▶ _ASSIGNED TASK_
From the data underneath, reproduce exactly the stretch that begins at the line with "-- ==== Sys2Proof/Machine/Command.lean" and ends after the line with "(takeFault .illegalCommand w t)".

━━━

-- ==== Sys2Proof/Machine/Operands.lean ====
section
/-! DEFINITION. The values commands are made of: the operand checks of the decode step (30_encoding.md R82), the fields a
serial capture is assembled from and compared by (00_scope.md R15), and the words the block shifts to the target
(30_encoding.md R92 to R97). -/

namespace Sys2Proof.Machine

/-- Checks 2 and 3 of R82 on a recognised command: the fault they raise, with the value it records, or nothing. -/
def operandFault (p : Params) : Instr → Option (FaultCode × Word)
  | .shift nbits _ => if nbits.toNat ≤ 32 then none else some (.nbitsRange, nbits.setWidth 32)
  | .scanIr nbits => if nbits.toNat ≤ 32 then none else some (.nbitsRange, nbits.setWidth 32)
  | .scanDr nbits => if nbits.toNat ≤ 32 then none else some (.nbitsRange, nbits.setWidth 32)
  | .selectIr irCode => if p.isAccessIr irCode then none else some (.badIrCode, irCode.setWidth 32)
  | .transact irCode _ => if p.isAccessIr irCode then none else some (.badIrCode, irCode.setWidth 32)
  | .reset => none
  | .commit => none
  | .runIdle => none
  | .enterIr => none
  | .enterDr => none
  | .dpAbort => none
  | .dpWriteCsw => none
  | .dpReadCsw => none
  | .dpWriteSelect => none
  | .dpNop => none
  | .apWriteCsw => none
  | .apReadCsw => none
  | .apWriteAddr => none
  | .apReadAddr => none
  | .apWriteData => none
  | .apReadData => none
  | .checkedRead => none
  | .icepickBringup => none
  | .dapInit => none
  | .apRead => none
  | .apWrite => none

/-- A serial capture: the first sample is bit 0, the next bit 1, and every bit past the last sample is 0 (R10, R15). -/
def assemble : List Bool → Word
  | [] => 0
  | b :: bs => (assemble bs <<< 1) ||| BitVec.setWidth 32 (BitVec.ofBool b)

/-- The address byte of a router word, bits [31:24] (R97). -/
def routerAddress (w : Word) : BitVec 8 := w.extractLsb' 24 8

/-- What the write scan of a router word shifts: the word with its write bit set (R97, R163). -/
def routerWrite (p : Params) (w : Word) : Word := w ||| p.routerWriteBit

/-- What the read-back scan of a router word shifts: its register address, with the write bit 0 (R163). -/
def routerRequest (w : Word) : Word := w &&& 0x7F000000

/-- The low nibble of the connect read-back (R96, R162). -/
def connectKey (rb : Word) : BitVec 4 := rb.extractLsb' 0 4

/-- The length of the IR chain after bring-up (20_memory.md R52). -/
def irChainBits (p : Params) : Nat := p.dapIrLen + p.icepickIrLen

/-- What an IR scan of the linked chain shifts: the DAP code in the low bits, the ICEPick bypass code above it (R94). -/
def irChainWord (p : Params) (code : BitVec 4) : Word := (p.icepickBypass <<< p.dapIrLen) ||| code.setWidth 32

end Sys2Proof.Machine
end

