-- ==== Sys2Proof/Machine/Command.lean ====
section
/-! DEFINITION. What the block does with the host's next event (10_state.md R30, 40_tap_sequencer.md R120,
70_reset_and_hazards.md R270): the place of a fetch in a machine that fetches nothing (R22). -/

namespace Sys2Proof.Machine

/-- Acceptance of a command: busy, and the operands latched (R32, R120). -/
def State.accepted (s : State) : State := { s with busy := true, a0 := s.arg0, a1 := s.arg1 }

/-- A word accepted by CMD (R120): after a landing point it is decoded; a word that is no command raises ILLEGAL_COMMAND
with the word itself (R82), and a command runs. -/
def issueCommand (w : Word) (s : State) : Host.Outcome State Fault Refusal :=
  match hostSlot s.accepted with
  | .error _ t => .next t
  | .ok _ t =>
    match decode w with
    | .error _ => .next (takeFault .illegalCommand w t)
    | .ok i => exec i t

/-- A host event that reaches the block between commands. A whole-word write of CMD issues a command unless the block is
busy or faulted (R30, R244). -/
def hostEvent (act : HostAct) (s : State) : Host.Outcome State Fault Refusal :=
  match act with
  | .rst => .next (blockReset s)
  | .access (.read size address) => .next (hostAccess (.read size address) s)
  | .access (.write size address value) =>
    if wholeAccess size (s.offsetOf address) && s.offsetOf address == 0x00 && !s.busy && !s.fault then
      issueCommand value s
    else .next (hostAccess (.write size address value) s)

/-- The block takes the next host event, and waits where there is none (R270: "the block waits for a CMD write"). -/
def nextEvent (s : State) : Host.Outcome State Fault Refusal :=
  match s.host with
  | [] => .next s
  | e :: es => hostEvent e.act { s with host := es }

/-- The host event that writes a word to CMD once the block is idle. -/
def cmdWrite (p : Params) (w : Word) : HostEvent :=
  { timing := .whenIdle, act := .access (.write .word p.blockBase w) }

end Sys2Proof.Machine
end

━━━

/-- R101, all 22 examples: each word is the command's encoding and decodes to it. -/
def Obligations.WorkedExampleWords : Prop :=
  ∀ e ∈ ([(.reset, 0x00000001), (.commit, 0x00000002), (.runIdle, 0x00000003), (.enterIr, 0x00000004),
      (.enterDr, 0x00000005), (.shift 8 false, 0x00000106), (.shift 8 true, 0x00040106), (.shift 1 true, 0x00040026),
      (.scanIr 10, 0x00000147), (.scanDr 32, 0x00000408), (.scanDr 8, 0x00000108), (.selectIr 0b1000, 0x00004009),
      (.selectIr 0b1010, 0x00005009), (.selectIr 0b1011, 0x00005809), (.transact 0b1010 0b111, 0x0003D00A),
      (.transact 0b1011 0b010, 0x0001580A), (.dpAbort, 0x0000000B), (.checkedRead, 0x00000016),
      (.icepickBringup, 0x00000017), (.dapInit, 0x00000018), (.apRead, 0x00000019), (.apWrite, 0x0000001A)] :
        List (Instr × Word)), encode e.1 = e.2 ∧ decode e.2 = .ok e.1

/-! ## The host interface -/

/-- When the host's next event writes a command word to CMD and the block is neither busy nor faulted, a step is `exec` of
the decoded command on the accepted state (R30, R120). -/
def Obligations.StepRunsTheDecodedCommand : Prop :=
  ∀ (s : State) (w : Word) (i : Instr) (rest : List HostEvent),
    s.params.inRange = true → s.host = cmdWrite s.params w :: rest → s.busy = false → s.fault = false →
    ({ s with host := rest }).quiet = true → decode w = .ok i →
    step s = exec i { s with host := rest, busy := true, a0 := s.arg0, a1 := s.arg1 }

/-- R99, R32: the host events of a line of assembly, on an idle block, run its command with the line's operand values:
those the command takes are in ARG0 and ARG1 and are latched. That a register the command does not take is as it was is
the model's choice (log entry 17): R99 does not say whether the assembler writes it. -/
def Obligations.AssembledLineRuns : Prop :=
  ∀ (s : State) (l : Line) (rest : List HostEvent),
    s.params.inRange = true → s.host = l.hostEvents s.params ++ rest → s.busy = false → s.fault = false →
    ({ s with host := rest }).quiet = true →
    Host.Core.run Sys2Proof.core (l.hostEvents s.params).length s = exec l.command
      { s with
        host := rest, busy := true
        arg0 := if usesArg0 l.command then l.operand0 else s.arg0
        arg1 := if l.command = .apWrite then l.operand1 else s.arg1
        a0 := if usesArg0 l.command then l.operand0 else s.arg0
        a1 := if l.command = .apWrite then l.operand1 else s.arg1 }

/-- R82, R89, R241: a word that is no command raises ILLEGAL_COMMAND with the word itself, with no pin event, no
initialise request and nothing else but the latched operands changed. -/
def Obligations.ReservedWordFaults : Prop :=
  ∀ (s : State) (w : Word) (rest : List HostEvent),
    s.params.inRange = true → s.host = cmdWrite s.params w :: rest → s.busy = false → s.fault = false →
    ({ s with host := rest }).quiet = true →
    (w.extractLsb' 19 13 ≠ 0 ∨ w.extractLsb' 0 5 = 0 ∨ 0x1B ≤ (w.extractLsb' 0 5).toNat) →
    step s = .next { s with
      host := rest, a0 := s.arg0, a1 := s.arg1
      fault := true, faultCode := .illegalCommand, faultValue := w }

━━━

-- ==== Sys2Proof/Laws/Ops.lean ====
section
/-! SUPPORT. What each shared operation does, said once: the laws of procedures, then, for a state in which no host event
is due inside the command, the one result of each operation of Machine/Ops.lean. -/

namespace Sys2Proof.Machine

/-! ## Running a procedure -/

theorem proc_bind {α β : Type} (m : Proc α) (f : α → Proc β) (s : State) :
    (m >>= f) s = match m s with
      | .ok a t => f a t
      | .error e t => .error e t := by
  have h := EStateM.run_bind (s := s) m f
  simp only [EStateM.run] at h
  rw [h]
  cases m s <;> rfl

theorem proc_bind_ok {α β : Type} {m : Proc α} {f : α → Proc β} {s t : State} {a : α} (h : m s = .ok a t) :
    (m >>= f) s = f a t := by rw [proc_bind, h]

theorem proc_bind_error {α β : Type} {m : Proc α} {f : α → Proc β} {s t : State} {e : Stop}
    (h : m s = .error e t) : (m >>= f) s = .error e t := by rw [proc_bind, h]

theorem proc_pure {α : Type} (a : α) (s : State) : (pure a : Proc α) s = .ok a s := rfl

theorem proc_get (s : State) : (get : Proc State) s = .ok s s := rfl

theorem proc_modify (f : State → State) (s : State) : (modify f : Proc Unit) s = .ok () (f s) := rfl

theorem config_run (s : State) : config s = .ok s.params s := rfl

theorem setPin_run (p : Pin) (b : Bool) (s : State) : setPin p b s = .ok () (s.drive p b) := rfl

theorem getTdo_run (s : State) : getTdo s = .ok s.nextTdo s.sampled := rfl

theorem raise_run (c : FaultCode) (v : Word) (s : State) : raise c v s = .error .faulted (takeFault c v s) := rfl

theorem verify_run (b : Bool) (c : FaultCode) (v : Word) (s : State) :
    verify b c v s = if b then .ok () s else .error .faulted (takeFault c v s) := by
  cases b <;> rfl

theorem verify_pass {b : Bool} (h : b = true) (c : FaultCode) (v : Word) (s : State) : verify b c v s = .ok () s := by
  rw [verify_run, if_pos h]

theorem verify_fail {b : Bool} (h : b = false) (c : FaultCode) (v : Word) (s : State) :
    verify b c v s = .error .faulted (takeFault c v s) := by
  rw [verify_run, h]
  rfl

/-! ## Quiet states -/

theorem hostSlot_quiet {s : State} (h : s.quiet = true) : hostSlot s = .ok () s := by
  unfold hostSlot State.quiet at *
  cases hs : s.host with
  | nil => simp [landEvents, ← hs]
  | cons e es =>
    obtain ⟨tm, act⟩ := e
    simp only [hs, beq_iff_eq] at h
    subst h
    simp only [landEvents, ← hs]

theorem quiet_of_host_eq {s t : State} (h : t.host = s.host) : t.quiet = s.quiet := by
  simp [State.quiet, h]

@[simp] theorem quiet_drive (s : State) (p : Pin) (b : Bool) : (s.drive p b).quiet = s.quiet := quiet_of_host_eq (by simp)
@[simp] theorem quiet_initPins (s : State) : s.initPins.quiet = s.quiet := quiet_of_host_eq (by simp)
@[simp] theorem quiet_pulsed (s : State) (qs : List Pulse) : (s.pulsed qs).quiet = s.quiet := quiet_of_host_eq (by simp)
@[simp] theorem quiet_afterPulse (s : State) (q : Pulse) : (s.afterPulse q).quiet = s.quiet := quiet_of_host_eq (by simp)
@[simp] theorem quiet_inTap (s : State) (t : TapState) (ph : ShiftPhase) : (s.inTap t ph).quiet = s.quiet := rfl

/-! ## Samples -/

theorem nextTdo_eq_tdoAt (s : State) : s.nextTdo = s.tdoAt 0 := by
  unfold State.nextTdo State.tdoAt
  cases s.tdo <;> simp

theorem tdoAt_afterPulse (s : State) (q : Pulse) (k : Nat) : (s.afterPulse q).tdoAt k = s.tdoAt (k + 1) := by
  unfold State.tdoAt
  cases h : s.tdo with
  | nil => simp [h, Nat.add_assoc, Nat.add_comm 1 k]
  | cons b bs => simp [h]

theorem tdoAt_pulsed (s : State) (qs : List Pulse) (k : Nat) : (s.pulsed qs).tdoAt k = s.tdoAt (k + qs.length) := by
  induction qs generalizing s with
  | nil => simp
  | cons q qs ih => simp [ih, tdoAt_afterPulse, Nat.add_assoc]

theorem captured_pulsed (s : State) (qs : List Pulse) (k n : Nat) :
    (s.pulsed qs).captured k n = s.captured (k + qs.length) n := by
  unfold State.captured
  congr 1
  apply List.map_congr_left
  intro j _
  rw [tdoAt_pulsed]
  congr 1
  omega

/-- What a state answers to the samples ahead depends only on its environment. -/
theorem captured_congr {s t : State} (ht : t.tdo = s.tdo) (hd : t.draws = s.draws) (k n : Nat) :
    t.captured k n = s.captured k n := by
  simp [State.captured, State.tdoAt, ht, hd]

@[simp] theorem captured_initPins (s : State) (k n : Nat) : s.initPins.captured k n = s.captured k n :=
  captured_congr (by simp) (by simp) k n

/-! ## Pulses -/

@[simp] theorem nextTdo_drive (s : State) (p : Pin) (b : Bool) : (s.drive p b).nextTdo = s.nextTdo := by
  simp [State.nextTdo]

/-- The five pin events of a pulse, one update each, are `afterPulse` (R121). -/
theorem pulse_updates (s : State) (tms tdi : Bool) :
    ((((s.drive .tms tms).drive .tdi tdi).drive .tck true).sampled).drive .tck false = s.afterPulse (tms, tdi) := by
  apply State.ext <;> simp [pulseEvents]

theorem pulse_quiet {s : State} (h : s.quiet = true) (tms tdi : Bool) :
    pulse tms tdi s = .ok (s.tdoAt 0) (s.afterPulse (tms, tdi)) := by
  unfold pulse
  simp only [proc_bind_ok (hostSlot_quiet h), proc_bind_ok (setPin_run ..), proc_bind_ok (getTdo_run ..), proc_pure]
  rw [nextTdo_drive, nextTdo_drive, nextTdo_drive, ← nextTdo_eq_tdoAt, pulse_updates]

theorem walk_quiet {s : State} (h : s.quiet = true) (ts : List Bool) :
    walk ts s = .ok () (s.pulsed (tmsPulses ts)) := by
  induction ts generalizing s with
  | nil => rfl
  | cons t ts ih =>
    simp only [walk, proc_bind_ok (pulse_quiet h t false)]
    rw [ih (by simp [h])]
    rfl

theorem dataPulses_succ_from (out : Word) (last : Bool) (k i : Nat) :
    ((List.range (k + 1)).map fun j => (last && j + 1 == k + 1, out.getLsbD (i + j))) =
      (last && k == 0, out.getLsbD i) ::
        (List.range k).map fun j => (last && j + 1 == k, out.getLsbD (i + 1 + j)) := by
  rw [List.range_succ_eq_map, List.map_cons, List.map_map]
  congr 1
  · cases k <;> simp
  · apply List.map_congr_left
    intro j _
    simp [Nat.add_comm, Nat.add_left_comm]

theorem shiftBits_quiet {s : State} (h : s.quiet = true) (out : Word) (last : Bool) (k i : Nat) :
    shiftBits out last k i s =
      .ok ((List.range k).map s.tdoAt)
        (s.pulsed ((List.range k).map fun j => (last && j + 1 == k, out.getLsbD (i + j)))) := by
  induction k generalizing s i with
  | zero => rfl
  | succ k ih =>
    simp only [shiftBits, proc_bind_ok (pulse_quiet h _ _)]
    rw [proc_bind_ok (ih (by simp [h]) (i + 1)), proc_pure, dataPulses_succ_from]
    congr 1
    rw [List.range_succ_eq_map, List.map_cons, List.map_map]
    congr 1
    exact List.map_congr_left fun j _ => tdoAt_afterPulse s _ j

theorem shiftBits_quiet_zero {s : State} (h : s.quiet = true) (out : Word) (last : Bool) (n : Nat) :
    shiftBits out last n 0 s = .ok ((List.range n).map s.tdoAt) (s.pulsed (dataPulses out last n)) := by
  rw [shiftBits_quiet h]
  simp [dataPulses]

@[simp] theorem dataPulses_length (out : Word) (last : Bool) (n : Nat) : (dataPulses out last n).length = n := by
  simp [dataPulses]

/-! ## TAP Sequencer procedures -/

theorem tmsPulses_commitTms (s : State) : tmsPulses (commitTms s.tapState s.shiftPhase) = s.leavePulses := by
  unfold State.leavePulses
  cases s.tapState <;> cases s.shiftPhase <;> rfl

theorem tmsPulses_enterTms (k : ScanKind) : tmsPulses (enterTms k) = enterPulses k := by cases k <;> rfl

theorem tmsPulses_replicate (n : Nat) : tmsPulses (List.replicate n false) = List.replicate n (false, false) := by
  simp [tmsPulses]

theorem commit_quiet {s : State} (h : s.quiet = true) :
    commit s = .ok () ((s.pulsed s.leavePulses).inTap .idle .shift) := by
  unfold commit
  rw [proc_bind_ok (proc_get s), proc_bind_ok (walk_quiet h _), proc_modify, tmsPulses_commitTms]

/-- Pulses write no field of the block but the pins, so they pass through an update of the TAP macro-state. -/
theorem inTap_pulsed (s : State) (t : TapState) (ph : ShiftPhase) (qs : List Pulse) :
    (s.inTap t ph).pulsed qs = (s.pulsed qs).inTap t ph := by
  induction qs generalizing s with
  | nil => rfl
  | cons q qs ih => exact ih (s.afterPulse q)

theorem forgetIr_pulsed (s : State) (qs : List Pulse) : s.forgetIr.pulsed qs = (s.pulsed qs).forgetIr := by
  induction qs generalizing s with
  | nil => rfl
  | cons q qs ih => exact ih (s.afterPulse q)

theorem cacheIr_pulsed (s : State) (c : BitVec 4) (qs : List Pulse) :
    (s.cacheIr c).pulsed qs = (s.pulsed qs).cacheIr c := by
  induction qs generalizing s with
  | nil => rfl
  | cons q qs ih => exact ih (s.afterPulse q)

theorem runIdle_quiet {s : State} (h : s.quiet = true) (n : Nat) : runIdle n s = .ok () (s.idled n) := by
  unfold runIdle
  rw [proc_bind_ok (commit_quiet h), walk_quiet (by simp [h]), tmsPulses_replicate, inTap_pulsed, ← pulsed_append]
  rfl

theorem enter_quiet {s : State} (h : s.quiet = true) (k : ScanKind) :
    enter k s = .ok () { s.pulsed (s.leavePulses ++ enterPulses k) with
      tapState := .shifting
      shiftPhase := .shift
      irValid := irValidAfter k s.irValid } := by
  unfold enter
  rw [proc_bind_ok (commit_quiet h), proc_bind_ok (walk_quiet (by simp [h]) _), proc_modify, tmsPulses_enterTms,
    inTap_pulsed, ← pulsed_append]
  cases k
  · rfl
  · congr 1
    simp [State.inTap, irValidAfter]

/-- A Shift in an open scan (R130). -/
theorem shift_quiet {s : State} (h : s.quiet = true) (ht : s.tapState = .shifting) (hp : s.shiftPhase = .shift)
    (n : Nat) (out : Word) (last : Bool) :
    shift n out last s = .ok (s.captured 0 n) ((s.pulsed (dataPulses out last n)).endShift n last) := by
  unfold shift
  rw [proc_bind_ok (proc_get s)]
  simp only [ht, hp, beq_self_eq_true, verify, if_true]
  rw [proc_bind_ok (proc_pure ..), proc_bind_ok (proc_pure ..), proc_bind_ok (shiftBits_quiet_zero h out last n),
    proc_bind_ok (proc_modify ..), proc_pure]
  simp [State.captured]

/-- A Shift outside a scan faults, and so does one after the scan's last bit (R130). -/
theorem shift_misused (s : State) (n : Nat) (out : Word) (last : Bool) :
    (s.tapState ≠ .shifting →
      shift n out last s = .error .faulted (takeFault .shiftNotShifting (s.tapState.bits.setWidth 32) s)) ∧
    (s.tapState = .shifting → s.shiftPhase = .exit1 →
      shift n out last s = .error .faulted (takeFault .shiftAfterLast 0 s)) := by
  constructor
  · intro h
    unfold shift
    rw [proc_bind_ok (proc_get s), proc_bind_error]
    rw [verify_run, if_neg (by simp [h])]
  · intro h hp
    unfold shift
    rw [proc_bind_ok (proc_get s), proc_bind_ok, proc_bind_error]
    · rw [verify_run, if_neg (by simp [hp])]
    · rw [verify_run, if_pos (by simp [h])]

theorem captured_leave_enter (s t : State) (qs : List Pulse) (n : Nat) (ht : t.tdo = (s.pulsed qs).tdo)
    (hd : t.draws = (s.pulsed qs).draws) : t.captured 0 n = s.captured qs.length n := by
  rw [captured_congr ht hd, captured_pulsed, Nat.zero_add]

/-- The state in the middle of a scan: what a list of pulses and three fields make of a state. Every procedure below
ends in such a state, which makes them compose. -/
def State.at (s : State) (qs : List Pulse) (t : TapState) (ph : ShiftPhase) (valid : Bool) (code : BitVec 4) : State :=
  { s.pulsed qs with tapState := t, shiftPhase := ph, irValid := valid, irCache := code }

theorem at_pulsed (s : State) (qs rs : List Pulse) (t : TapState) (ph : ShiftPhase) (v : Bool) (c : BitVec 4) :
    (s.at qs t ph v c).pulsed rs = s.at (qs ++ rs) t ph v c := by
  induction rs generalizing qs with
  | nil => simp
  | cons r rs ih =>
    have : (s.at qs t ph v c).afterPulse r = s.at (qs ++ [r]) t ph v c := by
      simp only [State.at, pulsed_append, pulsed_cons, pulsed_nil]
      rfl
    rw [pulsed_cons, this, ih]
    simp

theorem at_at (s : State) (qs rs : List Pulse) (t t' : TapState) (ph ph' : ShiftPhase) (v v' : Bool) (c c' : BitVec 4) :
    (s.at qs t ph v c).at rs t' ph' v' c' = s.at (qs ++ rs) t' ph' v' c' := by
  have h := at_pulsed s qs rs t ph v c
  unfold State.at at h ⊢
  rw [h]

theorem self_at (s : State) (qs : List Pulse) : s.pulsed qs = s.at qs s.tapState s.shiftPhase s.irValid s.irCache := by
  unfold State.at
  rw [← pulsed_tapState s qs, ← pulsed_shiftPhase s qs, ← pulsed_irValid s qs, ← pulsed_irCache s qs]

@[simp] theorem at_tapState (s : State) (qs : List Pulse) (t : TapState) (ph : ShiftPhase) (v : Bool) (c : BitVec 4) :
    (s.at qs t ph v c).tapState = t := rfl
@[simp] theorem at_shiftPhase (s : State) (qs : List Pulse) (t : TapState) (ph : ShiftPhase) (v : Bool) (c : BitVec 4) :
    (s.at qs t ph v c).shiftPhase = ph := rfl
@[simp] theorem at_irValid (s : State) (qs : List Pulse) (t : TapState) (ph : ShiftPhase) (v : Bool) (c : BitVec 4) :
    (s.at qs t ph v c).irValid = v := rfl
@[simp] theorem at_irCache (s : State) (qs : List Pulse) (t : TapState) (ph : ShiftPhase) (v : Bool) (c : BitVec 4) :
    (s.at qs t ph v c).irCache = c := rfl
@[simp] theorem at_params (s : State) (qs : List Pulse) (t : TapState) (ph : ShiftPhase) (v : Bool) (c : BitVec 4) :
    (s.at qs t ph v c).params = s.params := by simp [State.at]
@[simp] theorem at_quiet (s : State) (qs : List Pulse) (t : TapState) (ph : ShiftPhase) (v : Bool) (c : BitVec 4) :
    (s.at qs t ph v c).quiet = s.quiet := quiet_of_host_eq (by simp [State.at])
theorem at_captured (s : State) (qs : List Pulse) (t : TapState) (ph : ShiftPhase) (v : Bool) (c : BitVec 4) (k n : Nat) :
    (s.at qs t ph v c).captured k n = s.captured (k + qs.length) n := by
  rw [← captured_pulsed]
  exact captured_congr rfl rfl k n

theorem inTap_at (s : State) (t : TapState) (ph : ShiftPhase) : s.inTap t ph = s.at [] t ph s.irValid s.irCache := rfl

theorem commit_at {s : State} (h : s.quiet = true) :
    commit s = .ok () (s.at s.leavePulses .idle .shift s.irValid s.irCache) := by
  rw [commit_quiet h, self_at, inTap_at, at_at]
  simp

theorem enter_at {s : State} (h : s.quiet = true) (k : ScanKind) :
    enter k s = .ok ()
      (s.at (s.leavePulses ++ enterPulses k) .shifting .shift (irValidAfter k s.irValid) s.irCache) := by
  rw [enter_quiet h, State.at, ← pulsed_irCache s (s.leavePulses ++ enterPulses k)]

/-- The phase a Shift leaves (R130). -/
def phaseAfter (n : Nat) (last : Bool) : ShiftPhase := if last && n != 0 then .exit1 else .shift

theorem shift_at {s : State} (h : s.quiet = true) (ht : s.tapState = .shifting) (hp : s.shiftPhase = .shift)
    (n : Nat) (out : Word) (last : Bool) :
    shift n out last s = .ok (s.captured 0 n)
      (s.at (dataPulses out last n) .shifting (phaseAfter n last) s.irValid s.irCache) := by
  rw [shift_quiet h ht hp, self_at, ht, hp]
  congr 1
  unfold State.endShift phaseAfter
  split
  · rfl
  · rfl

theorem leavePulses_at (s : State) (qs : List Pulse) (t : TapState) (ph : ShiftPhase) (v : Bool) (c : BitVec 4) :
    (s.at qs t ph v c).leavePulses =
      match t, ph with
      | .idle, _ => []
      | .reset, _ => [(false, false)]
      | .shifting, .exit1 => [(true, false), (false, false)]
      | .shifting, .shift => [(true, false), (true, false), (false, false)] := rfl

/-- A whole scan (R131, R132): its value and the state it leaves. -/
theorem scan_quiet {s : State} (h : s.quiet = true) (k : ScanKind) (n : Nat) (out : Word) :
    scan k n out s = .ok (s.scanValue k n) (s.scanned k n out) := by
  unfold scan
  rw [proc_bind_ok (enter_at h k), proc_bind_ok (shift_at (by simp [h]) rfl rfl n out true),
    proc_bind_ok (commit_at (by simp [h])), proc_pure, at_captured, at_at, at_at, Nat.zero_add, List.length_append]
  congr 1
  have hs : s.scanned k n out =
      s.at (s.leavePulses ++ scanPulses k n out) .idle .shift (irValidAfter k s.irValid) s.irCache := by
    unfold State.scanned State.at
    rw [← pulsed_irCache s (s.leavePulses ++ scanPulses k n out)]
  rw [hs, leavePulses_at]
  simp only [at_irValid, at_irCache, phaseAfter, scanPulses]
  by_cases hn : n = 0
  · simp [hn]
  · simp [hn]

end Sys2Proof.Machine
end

━━━

▶ _TASK SOLUTION_
-- ==== Sys2Proof/Machine/Command.lean ====
section
/-! DEFINITION. What the block does with the host's next event (10_state.md R30, 40_tap_sequencer.md R120,
70_reset_and_hazards.md R270): the place of a fetch in a machine that fetches nothing (R22). -/

namespace Sys2Proof.Machine

/-- Acceptance of a command: busy, and the operands latched (R32, R120). -/
def State.accepted (s : State) : State := { s with busy := true, a0 := s.arg0, a1 := s.arg1 }

/-- A word accepted by CMD (R120): after a landing point it is decoded; a word that is no command raises ILLEGAL_COMMAND
with the word itself (R82), and a command runs. -/
def issueCommand (w : Word) (s : State) : Host.Outcome State Fault Refusal :=
  match hostSlot s.accepted with
  | .error _ t => .next t
  | .ok _ t =>
    match decode w with
    | .error _ => .next (takeFault .illegalCommand w t)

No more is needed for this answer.